(Extracted records)
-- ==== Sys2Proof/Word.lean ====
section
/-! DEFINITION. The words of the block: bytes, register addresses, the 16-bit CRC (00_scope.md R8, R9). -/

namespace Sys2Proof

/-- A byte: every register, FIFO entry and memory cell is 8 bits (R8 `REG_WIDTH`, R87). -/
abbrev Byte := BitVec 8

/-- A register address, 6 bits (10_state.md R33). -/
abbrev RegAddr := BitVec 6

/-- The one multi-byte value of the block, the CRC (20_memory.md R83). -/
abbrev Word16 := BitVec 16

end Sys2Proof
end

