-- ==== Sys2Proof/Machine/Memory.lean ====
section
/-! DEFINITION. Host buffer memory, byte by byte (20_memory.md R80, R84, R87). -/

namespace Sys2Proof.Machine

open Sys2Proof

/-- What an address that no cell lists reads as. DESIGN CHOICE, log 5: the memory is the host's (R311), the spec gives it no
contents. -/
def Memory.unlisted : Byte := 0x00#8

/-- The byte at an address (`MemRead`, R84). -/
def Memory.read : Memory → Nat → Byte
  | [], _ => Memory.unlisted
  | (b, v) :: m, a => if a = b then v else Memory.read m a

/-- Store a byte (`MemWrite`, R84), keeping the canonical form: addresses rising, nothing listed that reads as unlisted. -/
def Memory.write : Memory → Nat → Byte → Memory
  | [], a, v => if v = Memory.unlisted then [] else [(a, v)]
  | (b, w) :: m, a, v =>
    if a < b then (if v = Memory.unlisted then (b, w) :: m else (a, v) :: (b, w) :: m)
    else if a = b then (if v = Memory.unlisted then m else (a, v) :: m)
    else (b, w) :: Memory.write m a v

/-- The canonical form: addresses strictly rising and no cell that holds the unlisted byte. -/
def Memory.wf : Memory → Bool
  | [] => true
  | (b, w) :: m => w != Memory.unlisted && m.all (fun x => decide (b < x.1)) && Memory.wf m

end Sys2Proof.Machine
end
==
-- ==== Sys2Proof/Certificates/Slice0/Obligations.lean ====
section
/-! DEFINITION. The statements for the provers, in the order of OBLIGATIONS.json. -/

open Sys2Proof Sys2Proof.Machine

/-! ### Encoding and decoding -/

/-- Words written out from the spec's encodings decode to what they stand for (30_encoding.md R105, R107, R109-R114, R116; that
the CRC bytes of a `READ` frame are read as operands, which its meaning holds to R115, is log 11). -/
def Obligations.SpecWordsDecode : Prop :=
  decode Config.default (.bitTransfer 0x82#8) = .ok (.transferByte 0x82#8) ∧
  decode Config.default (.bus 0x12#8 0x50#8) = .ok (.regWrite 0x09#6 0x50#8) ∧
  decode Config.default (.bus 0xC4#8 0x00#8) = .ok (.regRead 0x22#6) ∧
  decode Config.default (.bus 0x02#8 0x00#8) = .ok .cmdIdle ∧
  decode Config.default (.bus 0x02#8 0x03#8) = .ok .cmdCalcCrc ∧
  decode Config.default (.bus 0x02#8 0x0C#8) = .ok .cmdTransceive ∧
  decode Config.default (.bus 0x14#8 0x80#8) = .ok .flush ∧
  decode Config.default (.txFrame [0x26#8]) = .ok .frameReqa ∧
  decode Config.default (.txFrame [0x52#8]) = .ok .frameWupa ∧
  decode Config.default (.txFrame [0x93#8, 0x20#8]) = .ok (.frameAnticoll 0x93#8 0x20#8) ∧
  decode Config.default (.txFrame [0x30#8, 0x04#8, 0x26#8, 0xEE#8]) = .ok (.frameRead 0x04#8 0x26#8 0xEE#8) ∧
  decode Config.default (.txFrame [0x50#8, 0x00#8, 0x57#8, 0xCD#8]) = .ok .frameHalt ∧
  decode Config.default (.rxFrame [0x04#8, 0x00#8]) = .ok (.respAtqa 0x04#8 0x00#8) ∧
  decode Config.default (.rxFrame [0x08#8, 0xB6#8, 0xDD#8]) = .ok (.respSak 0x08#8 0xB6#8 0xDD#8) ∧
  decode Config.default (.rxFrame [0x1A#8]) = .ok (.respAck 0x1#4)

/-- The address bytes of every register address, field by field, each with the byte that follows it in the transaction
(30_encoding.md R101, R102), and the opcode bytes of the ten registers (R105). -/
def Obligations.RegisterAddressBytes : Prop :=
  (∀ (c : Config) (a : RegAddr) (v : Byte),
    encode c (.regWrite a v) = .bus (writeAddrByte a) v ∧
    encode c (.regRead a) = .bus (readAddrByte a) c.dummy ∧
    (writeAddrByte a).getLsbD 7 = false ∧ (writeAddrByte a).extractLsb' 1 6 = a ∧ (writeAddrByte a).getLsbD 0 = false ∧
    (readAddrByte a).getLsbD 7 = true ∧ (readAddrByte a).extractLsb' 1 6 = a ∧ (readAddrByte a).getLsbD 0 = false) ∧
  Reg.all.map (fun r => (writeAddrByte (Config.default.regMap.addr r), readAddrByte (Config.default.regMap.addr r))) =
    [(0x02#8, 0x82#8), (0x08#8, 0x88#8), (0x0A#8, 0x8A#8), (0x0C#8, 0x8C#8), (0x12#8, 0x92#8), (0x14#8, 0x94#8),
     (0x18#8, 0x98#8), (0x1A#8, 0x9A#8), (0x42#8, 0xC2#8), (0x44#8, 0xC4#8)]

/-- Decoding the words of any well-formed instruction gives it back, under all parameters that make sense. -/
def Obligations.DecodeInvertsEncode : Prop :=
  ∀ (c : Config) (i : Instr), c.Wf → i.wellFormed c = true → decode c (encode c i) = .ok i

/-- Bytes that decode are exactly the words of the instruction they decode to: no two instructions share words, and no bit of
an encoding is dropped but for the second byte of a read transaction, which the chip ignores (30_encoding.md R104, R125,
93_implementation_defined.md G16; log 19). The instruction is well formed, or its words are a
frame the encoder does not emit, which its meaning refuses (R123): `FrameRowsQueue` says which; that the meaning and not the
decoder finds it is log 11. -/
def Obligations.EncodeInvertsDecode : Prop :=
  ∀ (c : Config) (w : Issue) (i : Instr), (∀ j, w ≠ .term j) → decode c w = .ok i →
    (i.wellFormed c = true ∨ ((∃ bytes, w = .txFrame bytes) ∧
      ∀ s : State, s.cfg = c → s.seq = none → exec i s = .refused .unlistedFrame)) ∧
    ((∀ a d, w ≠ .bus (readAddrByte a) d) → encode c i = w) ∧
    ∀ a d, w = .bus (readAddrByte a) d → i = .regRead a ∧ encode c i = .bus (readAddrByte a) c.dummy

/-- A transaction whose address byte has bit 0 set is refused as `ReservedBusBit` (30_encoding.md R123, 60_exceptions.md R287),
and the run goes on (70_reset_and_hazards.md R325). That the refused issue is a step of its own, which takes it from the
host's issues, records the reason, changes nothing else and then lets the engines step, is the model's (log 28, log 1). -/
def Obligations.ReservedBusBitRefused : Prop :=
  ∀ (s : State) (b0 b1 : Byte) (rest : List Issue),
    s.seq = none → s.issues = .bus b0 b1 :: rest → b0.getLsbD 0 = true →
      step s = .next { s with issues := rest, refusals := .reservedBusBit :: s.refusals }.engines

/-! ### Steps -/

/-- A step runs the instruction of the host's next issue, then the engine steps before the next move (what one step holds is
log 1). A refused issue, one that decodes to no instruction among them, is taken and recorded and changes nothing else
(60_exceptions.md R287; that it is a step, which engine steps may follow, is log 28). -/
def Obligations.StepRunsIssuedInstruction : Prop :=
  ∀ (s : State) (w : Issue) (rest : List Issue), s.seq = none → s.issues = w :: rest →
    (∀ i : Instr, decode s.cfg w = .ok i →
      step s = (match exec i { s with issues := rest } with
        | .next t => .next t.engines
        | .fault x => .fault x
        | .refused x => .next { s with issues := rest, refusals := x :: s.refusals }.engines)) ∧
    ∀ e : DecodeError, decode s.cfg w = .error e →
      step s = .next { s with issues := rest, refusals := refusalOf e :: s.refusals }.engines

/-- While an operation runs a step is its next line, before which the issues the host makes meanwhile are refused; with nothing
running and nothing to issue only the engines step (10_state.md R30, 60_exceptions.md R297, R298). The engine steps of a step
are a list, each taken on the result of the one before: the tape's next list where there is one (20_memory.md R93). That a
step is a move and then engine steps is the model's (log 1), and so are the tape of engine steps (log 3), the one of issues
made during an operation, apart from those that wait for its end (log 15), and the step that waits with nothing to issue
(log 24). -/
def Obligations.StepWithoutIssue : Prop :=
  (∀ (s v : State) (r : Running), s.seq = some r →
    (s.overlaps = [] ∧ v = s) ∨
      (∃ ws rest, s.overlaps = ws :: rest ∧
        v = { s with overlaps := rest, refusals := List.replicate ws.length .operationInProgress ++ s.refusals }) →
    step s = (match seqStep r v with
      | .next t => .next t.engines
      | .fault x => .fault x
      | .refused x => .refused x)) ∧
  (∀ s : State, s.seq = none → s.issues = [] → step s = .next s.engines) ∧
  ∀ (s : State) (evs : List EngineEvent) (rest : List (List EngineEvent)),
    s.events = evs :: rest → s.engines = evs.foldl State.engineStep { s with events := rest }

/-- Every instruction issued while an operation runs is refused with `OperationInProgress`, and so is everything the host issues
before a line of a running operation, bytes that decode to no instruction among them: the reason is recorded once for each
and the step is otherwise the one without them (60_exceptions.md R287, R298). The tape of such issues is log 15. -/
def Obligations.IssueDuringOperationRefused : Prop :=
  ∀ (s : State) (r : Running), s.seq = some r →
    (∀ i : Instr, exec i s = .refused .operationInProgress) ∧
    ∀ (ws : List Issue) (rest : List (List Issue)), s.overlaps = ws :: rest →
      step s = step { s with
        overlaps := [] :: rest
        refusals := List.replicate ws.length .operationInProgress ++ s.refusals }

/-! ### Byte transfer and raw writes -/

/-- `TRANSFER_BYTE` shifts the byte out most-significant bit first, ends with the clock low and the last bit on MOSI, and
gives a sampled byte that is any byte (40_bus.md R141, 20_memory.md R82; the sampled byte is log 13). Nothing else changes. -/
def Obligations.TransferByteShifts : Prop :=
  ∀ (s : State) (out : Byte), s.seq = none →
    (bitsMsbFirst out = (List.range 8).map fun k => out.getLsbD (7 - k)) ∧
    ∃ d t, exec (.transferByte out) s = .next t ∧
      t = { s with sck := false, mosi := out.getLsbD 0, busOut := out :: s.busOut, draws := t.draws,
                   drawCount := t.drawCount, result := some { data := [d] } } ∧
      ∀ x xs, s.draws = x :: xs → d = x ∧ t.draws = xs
--
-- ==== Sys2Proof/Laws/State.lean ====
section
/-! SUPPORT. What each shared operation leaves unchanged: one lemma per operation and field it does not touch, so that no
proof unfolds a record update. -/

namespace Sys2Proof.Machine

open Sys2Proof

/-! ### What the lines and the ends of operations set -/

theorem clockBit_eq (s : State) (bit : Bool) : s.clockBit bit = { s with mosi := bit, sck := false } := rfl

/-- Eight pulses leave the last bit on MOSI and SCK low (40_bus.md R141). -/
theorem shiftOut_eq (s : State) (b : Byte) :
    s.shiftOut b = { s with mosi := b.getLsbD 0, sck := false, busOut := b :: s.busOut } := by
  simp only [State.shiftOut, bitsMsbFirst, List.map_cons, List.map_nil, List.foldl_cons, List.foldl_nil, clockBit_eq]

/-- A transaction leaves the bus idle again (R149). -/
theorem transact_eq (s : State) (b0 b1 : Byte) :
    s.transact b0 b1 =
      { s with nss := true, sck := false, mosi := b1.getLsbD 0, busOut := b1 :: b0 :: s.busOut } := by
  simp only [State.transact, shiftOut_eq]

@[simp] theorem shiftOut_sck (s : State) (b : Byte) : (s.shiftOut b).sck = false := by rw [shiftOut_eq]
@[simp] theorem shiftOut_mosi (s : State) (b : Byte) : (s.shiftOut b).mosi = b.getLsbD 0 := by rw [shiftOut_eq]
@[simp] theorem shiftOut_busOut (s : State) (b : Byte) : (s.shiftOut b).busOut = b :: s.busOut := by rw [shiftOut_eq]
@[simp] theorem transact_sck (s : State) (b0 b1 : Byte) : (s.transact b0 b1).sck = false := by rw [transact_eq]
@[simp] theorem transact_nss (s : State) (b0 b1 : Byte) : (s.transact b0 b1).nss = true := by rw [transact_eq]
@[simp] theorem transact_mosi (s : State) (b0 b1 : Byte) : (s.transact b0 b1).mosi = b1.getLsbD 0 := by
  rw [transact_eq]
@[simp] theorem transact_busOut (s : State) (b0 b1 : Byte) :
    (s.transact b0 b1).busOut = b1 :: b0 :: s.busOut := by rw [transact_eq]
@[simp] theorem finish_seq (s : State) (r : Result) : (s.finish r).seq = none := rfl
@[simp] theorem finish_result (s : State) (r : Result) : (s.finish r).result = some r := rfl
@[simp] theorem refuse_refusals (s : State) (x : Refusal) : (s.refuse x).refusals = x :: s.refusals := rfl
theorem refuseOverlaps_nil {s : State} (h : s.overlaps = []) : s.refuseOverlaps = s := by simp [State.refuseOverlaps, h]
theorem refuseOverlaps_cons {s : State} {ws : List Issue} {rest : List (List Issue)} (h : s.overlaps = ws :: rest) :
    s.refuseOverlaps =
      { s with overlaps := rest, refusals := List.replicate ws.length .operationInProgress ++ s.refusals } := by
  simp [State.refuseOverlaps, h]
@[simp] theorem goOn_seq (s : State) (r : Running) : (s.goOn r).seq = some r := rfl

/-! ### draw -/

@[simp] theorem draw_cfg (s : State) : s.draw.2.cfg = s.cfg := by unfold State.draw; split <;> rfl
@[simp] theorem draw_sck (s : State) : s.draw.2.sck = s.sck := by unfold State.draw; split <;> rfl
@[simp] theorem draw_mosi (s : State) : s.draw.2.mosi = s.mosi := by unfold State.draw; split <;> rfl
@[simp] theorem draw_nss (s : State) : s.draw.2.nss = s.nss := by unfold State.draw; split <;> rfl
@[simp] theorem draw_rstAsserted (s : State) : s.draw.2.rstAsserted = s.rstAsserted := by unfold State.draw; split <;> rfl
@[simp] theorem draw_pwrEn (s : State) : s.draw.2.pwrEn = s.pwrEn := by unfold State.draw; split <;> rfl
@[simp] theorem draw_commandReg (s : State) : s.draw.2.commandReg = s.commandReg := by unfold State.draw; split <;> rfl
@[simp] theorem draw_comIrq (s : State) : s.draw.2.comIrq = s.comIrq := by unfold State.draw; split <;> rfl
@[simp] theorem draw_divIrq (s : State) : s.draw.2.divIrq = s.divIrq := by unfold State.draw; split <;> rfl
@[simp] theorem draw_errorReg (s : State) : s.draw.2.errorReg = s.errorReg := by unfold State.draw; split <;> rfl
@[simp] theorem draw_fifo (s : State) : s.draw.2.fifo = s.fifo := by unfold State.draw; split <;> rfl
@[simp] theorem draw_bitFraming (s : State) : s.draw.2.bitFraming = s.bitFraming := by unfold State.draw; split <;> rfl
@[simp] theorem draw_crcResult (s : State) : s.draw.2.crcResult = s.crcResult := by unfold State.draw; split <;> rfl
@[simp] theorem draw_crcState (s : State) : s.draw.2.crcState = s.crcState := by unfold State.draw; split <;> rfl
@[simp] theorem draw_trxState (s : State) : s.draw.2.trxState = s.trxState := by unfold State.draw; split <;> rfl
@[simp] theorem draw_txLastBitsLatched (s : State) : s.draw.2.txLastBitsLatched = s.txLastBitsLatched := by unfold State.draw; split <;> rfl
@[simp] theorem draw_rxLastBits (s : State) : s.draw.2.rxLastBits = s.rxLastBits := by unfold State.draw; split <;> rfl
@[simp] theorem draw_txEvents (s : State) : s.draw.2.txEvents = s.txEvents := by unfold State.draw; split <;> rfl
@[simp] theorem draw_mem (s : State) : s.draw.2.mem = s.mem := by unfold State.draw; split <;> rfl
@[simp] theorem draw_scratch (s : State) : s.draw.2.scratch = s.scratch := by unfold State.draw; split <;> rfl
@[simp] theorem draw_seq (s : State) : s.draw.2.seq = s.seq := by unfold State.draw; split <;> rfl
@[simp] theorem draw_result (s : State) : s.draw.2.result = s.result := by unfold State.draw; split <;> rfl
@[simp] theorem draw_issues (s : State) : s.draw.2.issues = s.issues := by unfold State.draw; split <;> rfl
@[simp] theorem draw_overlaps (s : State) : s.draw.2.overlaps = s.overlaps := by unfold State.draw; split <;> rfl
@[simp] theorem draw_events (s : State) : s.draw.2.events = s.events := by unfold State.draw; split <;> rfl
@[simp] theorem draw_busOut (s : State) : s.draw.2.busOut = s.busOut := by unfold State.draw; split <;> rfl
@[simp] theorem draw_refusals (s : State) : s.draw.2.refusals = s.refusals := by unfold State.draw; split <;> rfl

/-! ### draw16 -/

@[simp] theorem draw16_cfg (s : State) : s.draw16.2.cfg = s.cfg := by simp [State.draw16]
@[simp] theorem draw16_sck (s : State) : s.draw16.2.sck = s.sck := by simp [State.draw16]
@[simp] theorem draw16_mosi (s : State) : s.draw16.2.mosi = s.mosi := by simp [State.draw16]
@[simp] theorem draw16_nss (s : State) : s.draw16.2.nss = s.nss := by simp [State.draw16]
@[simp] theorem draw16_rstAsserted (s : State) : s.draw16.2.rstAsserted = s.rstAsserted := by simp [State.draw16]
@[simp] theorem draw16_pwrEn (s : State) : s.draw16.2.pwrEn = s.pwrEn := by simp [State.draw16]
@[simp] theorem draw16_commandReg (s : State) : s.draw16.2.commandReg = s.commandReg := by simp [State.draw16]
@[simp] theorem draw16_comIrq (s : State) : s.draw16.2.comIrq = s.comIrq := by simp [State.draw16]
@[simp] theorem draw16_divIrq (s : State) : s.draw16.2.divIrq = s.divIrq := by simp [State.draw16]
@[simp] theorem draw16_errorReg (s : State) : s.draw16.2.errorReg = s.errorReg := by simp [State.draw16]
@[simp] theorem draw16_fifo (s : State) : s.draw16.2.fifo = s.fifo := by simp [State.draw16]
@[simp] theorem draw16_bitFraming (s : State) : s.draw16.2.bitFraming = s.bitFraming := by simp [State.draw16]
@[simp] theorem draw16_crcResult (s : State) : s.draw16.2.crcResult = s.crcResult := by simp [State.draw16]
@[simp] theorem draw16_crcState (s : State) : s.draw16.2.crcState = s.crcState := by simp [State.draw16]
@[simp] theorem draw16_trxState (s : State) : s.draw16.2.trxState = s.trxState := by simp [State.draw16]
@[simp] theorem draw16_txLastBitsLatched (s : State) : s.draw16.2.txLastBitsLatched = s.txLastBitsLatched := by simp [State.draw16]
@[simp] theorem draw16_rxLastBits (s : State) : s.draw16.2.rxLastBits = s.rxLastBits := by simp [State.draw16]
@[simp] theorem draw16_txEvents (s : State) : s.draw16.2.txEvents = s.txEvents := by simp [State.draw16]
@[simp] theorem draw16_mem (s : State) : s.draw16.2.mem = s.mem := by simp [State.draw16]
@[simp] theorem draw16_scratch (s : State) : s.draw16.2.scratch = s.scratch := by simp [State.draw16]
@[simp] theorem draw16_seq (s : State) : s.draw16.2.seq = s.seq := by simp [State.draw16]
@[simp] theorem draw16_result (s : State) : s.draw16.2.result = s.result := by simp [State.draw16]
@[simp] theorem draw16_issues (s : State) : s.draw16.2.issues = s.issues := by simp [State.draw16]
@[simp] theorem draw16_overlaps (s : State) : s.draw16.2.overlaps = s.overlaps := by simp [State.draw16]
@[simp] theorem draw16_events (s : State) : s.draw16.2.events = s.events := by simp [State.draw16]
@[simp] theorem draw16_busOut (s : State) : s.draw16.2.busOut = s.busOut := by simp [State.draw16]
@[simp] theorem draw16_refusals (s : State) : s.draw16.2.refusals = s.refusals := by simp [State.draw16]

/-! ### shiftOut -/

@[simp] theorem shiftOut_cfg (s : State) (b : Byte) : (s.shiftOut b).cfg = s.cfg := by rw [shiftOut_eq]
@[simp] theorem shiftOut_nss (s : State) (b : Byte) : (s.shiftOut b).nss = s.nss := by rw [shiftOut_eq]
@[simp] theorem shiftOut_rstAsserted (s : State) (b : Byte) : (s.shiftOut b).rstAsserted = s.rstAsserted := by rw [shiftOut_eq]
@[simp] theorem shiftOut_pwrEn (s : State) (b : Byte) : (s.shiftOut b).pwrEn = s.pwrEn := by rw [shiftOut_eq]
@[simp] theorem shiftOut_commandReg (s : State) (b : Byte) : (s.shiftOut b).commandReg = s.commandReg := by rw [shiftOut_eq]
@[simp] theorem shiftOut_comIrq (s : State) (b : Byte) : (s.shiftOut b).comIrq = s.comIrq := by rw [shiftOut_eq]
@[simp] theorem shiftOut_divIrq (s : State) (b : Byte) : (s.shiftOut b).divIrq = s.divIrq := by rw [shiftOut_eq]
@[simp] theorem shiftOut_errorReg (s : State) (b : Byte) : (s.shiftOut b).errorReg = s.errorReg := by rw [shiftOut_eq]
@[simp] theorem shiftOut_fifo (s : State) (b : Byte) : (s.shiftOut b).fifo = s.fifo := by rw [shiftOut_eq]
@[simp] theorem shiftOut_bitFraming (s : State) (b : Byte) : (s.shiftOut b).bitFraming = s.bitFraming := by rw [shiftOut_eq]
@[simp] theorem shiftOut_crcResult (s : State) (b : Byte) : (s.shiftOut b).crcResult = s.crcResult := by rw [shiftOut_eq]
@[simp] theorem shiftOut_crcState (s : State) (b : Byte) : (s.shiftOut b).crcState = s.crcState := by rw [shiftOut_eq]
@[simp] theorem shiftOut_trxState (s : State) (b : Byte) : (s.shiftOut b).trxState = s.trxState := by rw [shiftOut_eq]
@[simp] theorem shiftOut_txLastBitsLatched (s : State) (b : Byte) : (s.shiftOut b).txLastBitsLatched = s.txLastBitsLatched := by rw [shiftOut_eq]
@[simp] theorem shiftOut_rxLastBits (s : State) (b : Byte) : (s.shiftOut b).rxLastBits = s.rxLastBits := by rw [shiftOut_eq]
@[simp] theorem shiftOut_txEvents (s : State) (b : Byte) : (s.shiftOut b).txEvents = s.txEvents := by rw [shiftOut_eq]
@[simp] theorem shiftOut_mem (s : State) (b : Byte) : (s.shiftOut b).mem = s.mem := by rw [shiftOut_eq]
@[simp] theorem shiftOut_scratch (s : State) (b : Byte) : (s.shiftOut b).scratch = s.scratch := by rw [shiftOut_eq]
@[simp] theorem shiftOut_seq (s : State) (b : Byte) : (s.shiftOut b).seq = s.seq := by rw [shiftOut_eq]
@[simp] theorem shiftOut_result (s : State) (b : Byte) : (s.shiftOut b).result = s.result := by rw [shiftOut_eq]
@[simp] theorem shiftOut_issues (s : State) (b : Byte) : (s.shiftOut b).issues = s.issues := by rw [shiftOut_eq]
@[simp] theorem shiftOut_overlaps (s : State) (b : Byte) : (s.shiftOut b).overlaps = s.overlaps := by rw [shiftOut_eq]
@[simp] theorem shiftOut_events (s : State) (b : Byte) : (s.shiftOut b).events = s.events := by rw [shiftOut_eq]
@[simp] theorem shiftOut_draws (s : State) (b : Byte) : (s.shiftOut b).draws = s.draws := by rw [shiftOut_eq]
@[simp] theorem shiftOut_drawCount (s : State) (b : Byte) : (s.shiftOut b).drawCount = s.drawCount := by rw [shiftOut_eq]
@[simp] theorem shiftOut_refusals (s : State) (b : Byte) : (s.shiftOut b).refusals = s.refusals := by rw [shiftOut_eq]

:: Brief ::
Only lines with the word "txLastBitsLatched" are wanted, so copy each one from the records.

:: Exercise solution ::
@[simp] theorem draw_txLastBitsLatched (s : State) : s.draw.2.txLastBitsLatched = s.txLastBitsLatched := by unfold State.draw; split <;> rfl
@[simp] theorem draw16_txLastBitsLatched (s : State) : s.draw16.2.txLastBitsLatched = s.txLastBitsLatched := by simp [State.draw16]
@[simp] theorem shiftOut_txLastBitsLatched (s : State) (b : Byte) : (s.shiftOut b).txLastBitsLatched = s.txLastBitsLatched := by rw [shiftOut_eq]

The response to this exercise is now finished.